Among the entries below, find the lines that hold the word "where" and report them.

### Stored records:
:::

/-- Write the completion entry of a job, with the vector where it is armed. -/
def State.complete (s : State) (x : Ring) (j : Job) (status result : Nat) : State :=
  let t := s.get (ringF RNG_STATE_CQTAIL x.num)
  let ph := s.get (ringF RNG_STATE_CQPHASE x.num)
  let s := if s.linkUp then s.hostWrite (x.cqBase + 16 * t) (completionEntry x j status result (s.sqHead x.num) ph) else s
  let s := if t + 1 = x.cqSize then s.puts [(ringF RNG_STATE_CQTAIL x.num, 0), (ringF RNG_STATE_CQPHASE x.num, 1 - ph)]
    else s.put (ringF RNG_STATE_CQTAIL x.num) (t + 1)
  if x.armed then s.msix x.vec else s

/-- Write the completion entry of the first job that has ended. -/
def State.completeNext (s : State) (r : Nat) : State :=
  match s.ring? r with
  | none => s
  | some x => match x.jobs.find? Job.ended with
    | some j => match j.phase with
      | .done status result =>
        if s.cqFull x then s
        else (s.complete x j status result).setRing { x with armed := false, jobs := x.jobs.erase j }
      | _ => s
    | none => s

/-- JOB_COMPLETE. -/
def jobComplete (r : Nat) (s : State) : State := s.onRing r fun _ s => s.completeNext r

/-- RING_DELETE's effect: jobs end ABORTED with their entries while there is room, and the pair is gone (R426, R445). -/
def State.deleteRing (s : State) (x : Ring) : State :=
  let end_ (j : Job) : Job := if j.ended then j else j.end_ 8 j.moved
  let s := s.setRing { x with jobs := x.jobs.map end_ }
  let s := (x.jobs.map (·.tag)).foldl (fun s _ => s.completeNext x.num) s
  { s.resetRange (0x1000 + 16 * x.num) (0x1010 + 16 * x.num) with rings := s.rings.filter fun y => y.num != x.num }

/-- RING_DELETE (R426). -/
def cmdRingDelete : Cmd := fun _ d _ s =>
  match s.ring? (d 1) with
  | none => (s, .err eNOT_FOUND)
  | some x => (s.deleteRing x, .ok)

def ringDeleteForm : Form := ⟨.fw, true, [1], [0xF]⟩

/-- RING_DELETE's row. -/
def ringDelete (e : Outer) (s : State) : State :=
  if s.reqWaits ∧ s.reqCode = ringDeleteCode then s.serveMail (serveForm ringDeleteForm cmdRingDelete false) e else s

/-! ### CONTROL (R430, R454) -/

/-- The dwords of a CONTROL job: ARG0 – ARG11 stand for D1 – D12. -/
def Job.args (j : Job) (k : Nat) : Nat := if 1 ≤ k ∧ k ≤ 12 then leAt j.data (4 * (k - 1)) 4 else 0

/-- RING_CONTROL: the admin ring's oldest running CONTROL job performs its command. -/
def ringControl (e : Outer) (s : State) : State :=
  if s.mpHalted then s
  else s.onRing 0 fun x s =>
    let p (j : Job) : Bool := j.running && j.op == 1
    match x.jobs.find? p with
    | none => s
    | some j =>
      let code := j.param % 65536
      let n := field j.param 16 4
      match s.moveWaits code true j.args n with
      | some k => s.park k rsnMOVE false
      | none =>
      let run := if code = ringDeleteCode then serveForm ringDeleteForm cmdRingDelete true else serve code true
      let (s, res) := run (s.outer e) j.args n s
      let status := if res.status = 0 then 0 else 1
      let result := if res.status = 0 then res.data.headD 0 else res.status
      let s := match s.ring? 0 with
        | some x => s.setRing { x with jobs := onFirst p (fun j => j.end_ status result) x.jobs }
        | none => s
      if code = 0x20 ∧ res.status = 0 ∧ j.args 1 = 1 then (s.completeNext 0).enterSlumber else s

/-! ### Deliveries (R464, R465) -/

/-- A delivery as host memory receives it. -/
def Delivery.bytes (d : Delivery) : Bytes :=
  let b := leBytes 1 d.cls ++ leBytes 1 0 ++ leBytes 2 d.id ++ leBytes 4 d.data.length ++ leBytes 8 d.time ++ d.data
  b ++ List.replicate ((64 - b.length % 64) % 64) 0

/-- Write bytes through the elements of a job from an offset. -/
def State.scatter (s : State) : List (Nat × Nat) → Nat → Bytes → State
  | [], _, _ => s
  | (a, n) :: r, off, bs =>
    if bs.isEmpty then s
    else if n ≤ off then s.scatter r (off - n) bs
    else (s.hostWrite (a + off) (bs.take (n - off))).scatter r 0 (bs.drop (n - off))

/-- RING_DELIVERY, where a failed host-memory transfer ends the HOSTIO program (R323): the first captured delivery of a class goes to the class's open job, ends it, or is dropped; `put` tells whether host
memory takes it. -/
def ringDelivery (cls : Nat) (put : Bool) (s : State) : State :=
  if !fwRuns s.mode then s
  else match s.captured.find? fun d => d.cls == cls with
    | none => s
    | some d =>
      let b := d.bytes
      let s1 := { s with captured := s.captured.erase d }
      let p (j : Job) : Bool := j.running && j.open_
      match s.ringOfClass cls with
      | none => s1.dropDelivery cls
      | some x => match x.jobs.find? p with
        | none => s1.dropDelivery cls
        | some j =>
          let on (s : State) (f : Job → Job) : State := s.setRing { x with jobs := onFirst p f x.jobs }
          if j.length < b.length then s1.dropDelivery cls
          else if j.length - j.moved < b.length then on s fun j => j.end_ 0 j.moved
          else if !put ∨ !s.linkUp then
            let s2 := (on s1 fun j => j.end_ 7 j.moved).dropDelivery cls
            if cls = 6 then s2.hostioFail (d.id / 8) (d.id % 8) else s2
          else
            let m := j.moved + b.length
            on (s1.scatter j.elems j.moved b) fun j =>
              let j := { j with moved := m, since := if j.moved = 0 then s.time else j.since }
              if m = j.length then j.end_ 0 m else j

/-- RX_JOB_TIMEOUT: 500 µs after its first delivery. -/
def rxJobTimeout (r : Nat) (s : State) : State := s.onRing r fun x s =>
  let p (j : Job) : Bool := j.running && j.open_ && decide (0 < j.moved) && decide (j.since + 500000 ≤ s.time)
  s.setRing { x with jobs := onFirst p (fun j => j.end_ 0 j.moved) x.jobs }

end Sys2Proof.Machine
end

:::

### Expected answer:
/-- Write the completion entry of a job, with the vector where it is armed. -/
/-- RING_DELIVERY, where a failed host-memory transfer ends the HOSTIO program (R323): the first captured delivery of a class goes to the class's open job, ends it, or is dropped; `put` tells whether host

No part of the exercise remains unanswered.